En plaque meningiomas, which are less common, grow flat along the dura like a carpet (Fig. 13-2E). A lucent line between the bone and the calcified en plaque meningioma corresponds to the dura (Fig. 13-2F) and is considered a specific sign for meningioma by some authors.²⁰ En plaque meningiomas have a higher incidence of hyperostosis on CT.²⁰

Density

On nonenhanced CT scans, 54% to 75% of meningiomas appear as homogeneous masses that are hyperdense compared to the adjacent brain cortex^10,12,16 (Fig. 13-3A). Up to 25% appear isodense. Small isodense meningiomas may be overlooked on CT if they have no associated brain edema (Fig. 13-3B). Homogeneously hypodense meningiomas are quite uncommon and comprise 1% to 5% of all meningiomas.^10,16 Hyperdensity can be attributed to hypervascularity, hypercellularity, reduced water content, or calcifications.^2,16,21 Dense and widespread calcifications or acute hemorrhage will present as focal areas of marked hyperdensity.²² Gross hemorrhage within the tumor is rare in meningiomas. The density of acute hemorrhage is higher than that of the tumor but lower than that of calcifications (Fig. 13-3C). Follow-up CT scans will reveal decreasing density of the hemorrhage, which will finally become hypodense in 3 to 4 weeks. Large calcifications, cysts, necrosis, or hemorrhage can cause inhomogeneity of CT images. Such focal hypodense, nonenhancing areas, representing cystic changes, old hemorrhage, or necrosis, are encountered in 5% to 23% of all cases^1,12 (Fig. 13-3D).

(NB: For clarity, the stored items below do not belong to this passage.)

def atomHit (f : FM) (va : VA) (h : Hit) (s : State) : State :=
  let dbl := f.sz == .b64
  let op := f.min.toNat
  match h.space with
  | .copse w =>
    if barrierWord s w then fault .protection (vaInfo va) s
    else afterRelease (copseScope f.scope s) (fun s =>
      let x := me s
      let c := src256 s 0 f.c
      let s := markOutside s x
      let s := sendFrame s (pkgOf x.core)
        (.atomic op w (myCtx s).part (BitVec.ofNat 64 (atomVal dbl c)) (BitVec.ofNat 64 (atomExpected dbl c))
          (originOf s x) .none (sxOf f))
      parkOn .parkedMessage .reply (destOf s f.d) s) s
  | .hub _ =>
    afterRelease false (fun s =>
      let (m, s) := atomAt (syncObj s (me s) (2 ^ 63 + h.pa) true true) (me s) h op dbl (src256 s 0 f.c)
      resultOf f.d (atomOld dbl (sxOf f) m) [] s) s
  | _ =>
    afterRelease (copseScope f.scope s) (fun s =>
      match atomTravels s h with
      | some t =>
        match syncRace s (me s) h true with
        | some r => fault .memoryRace (raceInfo va r) (reportRace s (myPart s) r)
        | none =>
          readyToTravel (fun s =>
            leaveFor t f.d false
              (some ⟨op, dbl, sxOf f, va, h.pa, h.pte, src256 s 0 f.c, s.cur.pc, s.cur.pc0, none⟩) s) s
      | none => atomRequest f va h s) s

def execAtom (f : FM) (s : State) : Out :=
  issue f.fields f.srcs (clamped (f.scope == .copse) fun s =>
    let va := fmAddr f s
    access va (needOf f.sz.bytes true true) (atomHit f va) s) s

/-- The seeds of a partition in flight on a package (R378), those that are order frames among them. -/
def seedsOf (s : State) (p : PartId) : Nat :=
  (s.seeds.filter fun e => e.part == p).length +
    ((pkgAt s p.pkg).toSend.filter fun b => match b with
      | .red _ _ q _ _ _ => q == p.part
      | _ => false).length

/-- The DONE count that a RED passes to its seed; `none` where no such entry exists (R192). -/
def redCarries (f : FM) (s : State) : Option (Option Obl) :=
  if f.c = .z then some none
  else
    let h := src64 s f.c
    match findObl (myCtx s) .done h with
    | some (_, e) => if availObl e = 0 then none else some (some { e with count := 1, moving := 0 })
    | none => none

/-- A carried count is discharged. -/
def dischargeCarried (s : State) (p : PartId) (who : CRef) (o : Option Obl) (poison : Bool) : State :=
  match o with
  | some o => actDone (logDone s p who none o.handle) p o.handle none poison
  | none => s

/-- The reference that a copse RED's issuer has, for the act it carries. -/
def refAtOrigin (s : State) (o : CtxId) : CRef :=
  match atOrigin s o with
  | some x => refOf s x
  | none => ⟨(slotOf s o).gen, 0, o.slot⟩

def redHit (f : FM) (va : VA) (h : Hit) (s : State) : State :=
  let dbl := f.sz == .b64
  let v : W64 := (wideSrc s 1 f.d).setWidth 64
  let x := me s
  if f.c != .z && strayCounter (src64 s f.c) then fault .protectionPart (src64 s f.c) s
  else
  match redCarries f s with
  | none => fault .oblMissing (src64 s f.c) s
  | some carried =>
    let pass := fun (s : State) => match carried with
      | some o => mod s fun c => dischargeObl c .done o.handle 1
      | none => s
    let full := decide (limitOf s (myPart s) 6 0xFFFF ≤ seedsOf s (myPart s))
    match h.space with
    | .copse w =>
      if barrierWord s w then fault .protection (vaInfo va) s
      else if full then throttle .throttled true s
      else if (pkgAt s (pkgOf x.core)).viral then
        advance (dischargeCarried (markOutside (pass s) x) (myPart s) (refOf s x) carried true)
      else
        let s := markOutside (pass s) x
        advance (sendFrame s (pkgOf x.core)
          (.red (redOp f.min.toNat) w (myCtx s).part v (originOf s x) carried))
    | _ =>
      if storeAt s x h.pa (atomBytes dbl) then parkBefore .parkedMemory .drain s
      else if full then throttle .throttled true s
      else
        let s := pass s
        let (n, s) := fresh s
        let s := { s with seeds := s.seeds ++ [
          { id := n
            ctx := originOf s x
            who := refOf s x
            part := myPart s
            op := redOp f.min.toNat
            dbl := dbl
            key := hitKey s h
            va := va
            val := v
            carried := carried
            checked := (match h.space with
              | .dram _ => !h.pte.unch
              | _ => false)
            pc := s.cur.pc
            disc := h.pte.disc
            unch := h.pte.unch
            tx := (myCtx s).tx }] }
        let (t, s) := nextLat s
        advance (inCycles s x.core (1 + t) (.seedPerform n))

def execRed (f : FM) (s : State) : Out :=
  issue f.fields f.fields (clamped (f.scope == .copse) fun s =>
    (if f.c = .z then id else tableFree) |> fun g => g (fun s =>
      let va := fmAddr f s
      let need := needOf f.sz.bytes true true
      withHit 0 va need (fun h s => syncFree (withData 0 va { need with read := false } (redHit f va) h) s) s) s) s

/-- The oldest seed from the same context to the same home as `e`: seeds keep their order (R192). -/
def firstSeed (s : State) (e : Seed) : Seed :=
  (firstWhere (fun q => q.ctx == e.ctx && homeOf q.key == homeOf e.key) s.seeds).getD e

Coexistence of hemorrhage and necrosis is extremely rare. Although extremely rare, metastasis into meningiomas from systemic cancer can also be seen.²³ Lipoblastic or xanthomatous variants of meningiomas are extremely rare and may appear markedly hypodense on CT.²⁴

FIGURE 13-3 The typical meningioma appears hyperdense on nonenhanced CT images. The hyperdensity is easily appreciated if there is associated peritumoral edema (A). Small isodense meningiomas, on the other hand, may be missed in the absence of associated findings such as edema (B). Acute hemorrhage will appear denser than the parent mass (C) but less so than calcifications (see Fig. 13-4). Small areas of hypodensity in the meningioma may indicate cystic changes, old hemorrhage, or necrosis (D).

(Courtesy of Canan Erzan, MD, Marmara University School of Medicine, Istanbul, Turkey.)